111, 222, 333, 444, 555, 666, 777, 888, 999 next number will have common digits



9163
@sujamait said:
The number of ways in which all the integers from 1 to 36 (both inclusive) can be arranged such that no two multiples of 6 are adjacent is expressed as m! —n Pr where m, n, r are distinct positive integers. What is the sum m + n + r ?OPTIONS1) 66 2) 67 3) 68 4) None
Take out 6 multiples of 6.Now,left integers are 30..There are 31 spaces.Place 6 integers in these 31 spaces
30!*31C6

67
9164
@chillfactor said:
C(16, 6) or C(16, 10) is correct for the marks question (as explained by@Angadbir and @scrabbler )Let S be the set of proper three digit positive integers less than 1000. What is the minimum number of integers that must be chosen from S to ensure that there are at least two integers which have at least one digit in common?
total 3 digit numbers with all different digits=9 —9 —8=648,now to get atlest 2 numbers with common digits,648+2=650 numbers shud be selected.
not sure though ,chill sir ka questn hai
9165
@sonamaries7 said:
The HM of 2 nos to their GM is 24:25. FInd the ratio of the nos.2/3,3/24/3,3/44/9,9/416/9, 9/16
2ab/(a+b)sqrt(ab) = 24/25
a/b=k
2k(sqrt(k)(k+1))=24/25
k=16/9 or 9/16
9166


@sonamaries7 said:
The HM of 2 nos to their GM is 24:25. FInd the ratio of the nos.2/3,3/24/3,3/44/9,9/416/9, 9/16
root(ab)/a+b=12/25
clearly,a=16,b=9
9167
@chillfactor said:
10 is correct Find all integers a, b, c such thata² + b² + c² = 2(bc + 1) and a + b + c = 2002
Getting 4 sets....shayad kuch galat kiya...2 with a = 1 and 2 with a = -1

(Goes to recheck)

Edit:
1, 1001, 1000
1, 1000, 1001
-1, 1002, 1001
-1, 1001, 1002
Not sure if all satisfy all conditions...
@chillfactor sirji OA?

regards
scrabbler
9168
@sonamaries7 said:
The HM of 2 nos to their GM is 24:25. FInd the ratio of the nos.2/3,3/24/3,3/44/9,9/416/9, 9/16
Numbers are a and b
HM = 2ab/(a + b)
GM = √(ab)

√(ab)/(a + b) = 12/25
625ab = 144(a + b)²
144a² + 144b² - 337ab = 0
144a² - 256ab - 81ab + 144b² = 0
(16a - 9b)(9a - 16b) = 0

So, ratio is 9/16 or 16/9
9169
@chillfactor said:
Find all integers a, b, c such thata² + b² + c² = 2(bc + 1) and a + b + c = 2002
2 pairs,i.e.
(1,1000,1001) and (1,1001,1000)

9170
@akansh_1 said:
2 pairs,i.e.(1,1000,1001) and (1,1001,1000)
appraoch ?

9171
@sonamaries7 said:
A can build a wall in the same time in which B and C together can.
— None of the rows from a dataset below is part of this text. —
-- ==== Sys2Proof/Certificates/Slice0/Obligations.lean ====
section
/-! DEFINITION. The statements for the provers, after the words they are written in.
Every statement about a command concludes that `exec` answers a next state and says which: a whole state, all of whose fields that
the equation does not name are those of the state before. -/

namespace Sys2Proof.Machine

/-! ### The words of the statements -/

/-- The port of `r` awaits a command byte: RST_N is high and its transaction is in COMMAND (R144). -/
def takesCommand (r : Reader) (s : State) : Prop := s.rstLow = false ∧ (s.ports.get r).phase = .command

/-- `u` with the port of `r` past the effect point of a command, its status and reply latched (R147). -/
def answered (r : Reader) (code : Byte) (args : List Byte) (status : StatusCode) (reply : List Byte) (u : State) : State :=
  { u with ports := u.ports.set r { u.ports.get r with
      phase := .turnaround, command := some code, args := args, status := some status, reply := reply, sent := 0 } }

/-- The reader whose port brings the command; none for an event that is no reader command. -/
def readerOf : Instr → Option Reader
  | .badCommand r _ | .status r | .time r | .causes r | .take r | .release r _ _ | .releaseOldest r | .held r | .attach r
  | .detach r | .resume r | .declareBusy r _ | .readerReset r | .claim r | .yield r | .set r _ _ | .setBusyHigh r _
  | .setBusyLow r _ | .setForceBusy r _ | .setSettleBusy r _ | .setTickPrescale r _ | .setRunNumber r _ | .setAttnMask r _ _
  | .get r _ | .ruleWrite r _ _ _ _ _ _ | .ruleRead r _ | .epoch r | .clear r | .reference r _ | .counter r _ _
  | .clearCounters r => some r
  | _ => none

/-- The number of reply bytes of a reader command (09 section 9.5, R146). -/
def fixedReplyLength : Instr → Nat
  | .status _ => 13
  | .time _ => 11
  | .causes _ | .get _ _ => 2
  | .take _ => 19
  | .held _ => 17
  | .ruleRead _ _ => 6
  | .counter _ _ form => if form = 1 then 5 else 4
  | _ => 0

/-- No tick waits: the divider stands below 2 to the power TICK_PRESCALE (R101; log entry 5). -/
def noTickDue (s : State) : Prop := s.timebase.divider < 2 ^ s.settings.tickPrescale

/-- No pulse of an earlier tick waits at a timer (log entry 4). -/
def nothingDue (s : State) : Prop :=
  (∀ r, (s.readers.get r).holdTimer ≠ .pulseDue) ∧ ¬(s.trigger.state = .holding ∧ s.trigger.stretchTimer = .pulseDue) ∧
    s.busy.minimumHold ≠ .pulseDue

/-- The state after some commands, one after another. -/
def afterCommands (l : List Instr) (s : State) : State :=
  l.foldl (fun u c => match exec c u with
    | .next t => t
    | .fault _ | .refused _ => u) s

/-- A cause set for every reader that satisfies a condition (R170, R171). -/
def causesFor (who : Reader → Bool) (bit : BitVec 9) (s : State) : State :=
  { s with readers := s.readers.mapWith fun r c => if who r then { c with causes := c.causes ||| bit } else c }

/-- One more refused trigger frame in the gap count, which saturates at 255 (R95). -/
def gapRaised (gap : BitVec 8) : BitVec 8 := if gap = 255 then 255 else gap + 1

/-- The trigger port PASSIVE after a decided byte, with its answer on the wire and no stretch (R86, R91). That it keeps no
gathered field and no status byte is the model's choice (log entry 15). -/
def passive (answer : Response) (p : TriggerPort) : TriggerPort :=
  { p with state := .passive, frame := .empty, stretchTimer := .stopped, statusBytes := [], response := answer }

/-- A bad or truncated frame counted (R87, R175). -/
def badFrameCounted (c : Counters) : Counters := { c with badFrames := c.badFrames + 1 }

/-- The readers that routing names for the frame in the port (R32). -/
def routedReaders (s : State) : ReaderSet :=
  match matchingRule s.rules s.trigger.frame.source s.trigger.frame.cls with
  | none => s.settings.defaultSet
  | some i =>
    if (s.rules.get i).countdown ≤ 1 then (s.rules.get i).full.union (s.rules.get i).sampled else (s.rules.get i).full

/-- The record's sample is due (R31, R32). -/
def sampledRecord (s : State) : Bool :=
  match matchingRule s.rules s.trigger.frame.source s.trigger.frame.cls with
  | none => false
  | some i => (s.rules.get i).countdown ≤ 1

/-- The rules after the entry: the matching rule's countdown lowered, or reloaded where the sample was due (R31). -/
def rulesAfterRouting (s : State) : RuleTable :=
  match matchingRule s.rules s.trigger.frame.source s.trigger.frame.cls with
  | none => s.rules
  | some i =>
    let x := s.rules.get i
    s.rules.set i { x with countdown := if x.countdown ≤ 1 then x.interval else x.countdown - 1 }

/-- The required set: the routed readers that are ATTACHED (R33). -/
def requiredReaders (s : State) : ReaderSet :=
  ReaderSet.ofPred fun r => (routedReaders s).get r && (s.readers.get r).state == .attached

/-- The frame in the port starts a run (R127). -/
def runStarts (s : State) : Bool := s.trigger.frame.cls.toNat == s.settings.runClass

/-- The run number with the entry's own increment (R127). -/
def runNumberNow (s : State) : BitVec 16 := if runStarts s then s.numbering.runNumber + 1 else s.numbering.runNumber

/-- The entry rolls the epoch over (R120). -/
def entryRolls (s : State) : Bool := s.numbering.nextNumber == 0xFFFFFF#24

/-- The record that the frame in the port makes at its entry (R4 to R10, R12). -/
def enteredRecord (s : State) : EventRecord :=
  { identity := { epoch := s.numbering.epoch, number := s.numbering.nextNumber }, runNumber := runNumberNow s,
    timestamp := s.trigger.latchedCount, quality := s.trigger.latchedQuality, source := s.trigger.frame.source,
    cls := s.trigger.frame.cls, tag := frameTag s.trigger.frame, gap := s.trigger.gap,
    rule := matchingRule s.rules s.trigger.frame.source s.trigger.frame.cls, required := requiredReaders s,
    taken := ⟨false, false, false, false⟩, released := ⟨false, false, false, false⟩, sampled := sampledRecord s,
    runStart := runStarts s, roll := s.numbering.rollMark, forced := false }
If A and B together do it in 25 days and C alone can do it in 35 days. In what time will B alone do it?17510090none of the above
175=total units
A and B efficiency=7units perday
C efficiency=5 units per day

Let efficiency of A be x units per day
So,B efficiency be 7-x units per day

175/x=175/(7-x+5)
x=12-x
2x=12
x=6

B time =175/1

175 days
9172
@chillfactor said:
10 is correct Find all integers a, b, c such thata² + b² + c² = 2(bc + 1) and a + b + c = 2002


a + b + c = 2002
(a + b + c)^2=a² + b² + c² + 2(ab+bc+ca)
2002^2 = 2bc + 2 + 2ab+2bc+2ca
here i stopped and started another way...
kuch ni ho sakta mera..

a² + b² + c² = 2(bc + 1)
a^2 + (b-c)^2 = 2
as a,b,c are integrs
either
a=+/-1
b-c=+/-1

so,
if i take,
a=1,b=c+1 then we get 1 soln
a=1,b=c-1 .......
..
...

4 solutions ?

@chillfactor nice Q bydway..
9173
@chillfactor said:
10 is correct Find all integers a, b, c such thata² + b² + c² = 2(bc + 1) and a + b + c = 2002
a^2 + (b-c)^2 = 2

Both terms in LHS is non-negative, and none can be 0 (since 2 is not a perfect square)
So both terms = 1

So integer solns are of the nature:
a = +/-1
b = c +/-1

Since a + b + c = 2002, taking a = +1 will yeild 2 solns for b and c
Similarly, 2 solns for b,c when a = -1

So total 4 solns


9174
@Brooklyn : Missed the other two cases.Already explained by @AngadbirďťżAngadbirďťż and @sujamait.
9175
Let N be the smallest positive number such that N^3 ends in 888. Find the sum of digits of N.
OPTIONS

1) 12
2) 17
3) 8
4) 19
5) None of these

Does any one has got his/her hands on PDF unlocker software ?
9176

Yup, 4 solutions :thumbsup:


a(n) denotes a n-digit positive number having all of its digits as 1. Find the greatest common divisor of a(45) and a(140).
9177
@chillfactor said:
Yup, 4 solutionsa(n) denotes a n-digit positive number having all of its digits as 1. Find the greatest common divisor of a(45) and a(140).
11111? Both will be divisible by this...

regards
scrabbler
9178
@chillfactor said:
Yup, 4 solutionsa(n) denotes a n-digit positive number having all of its digits as 1. Find the greatest common divisor of a(45) and a(140).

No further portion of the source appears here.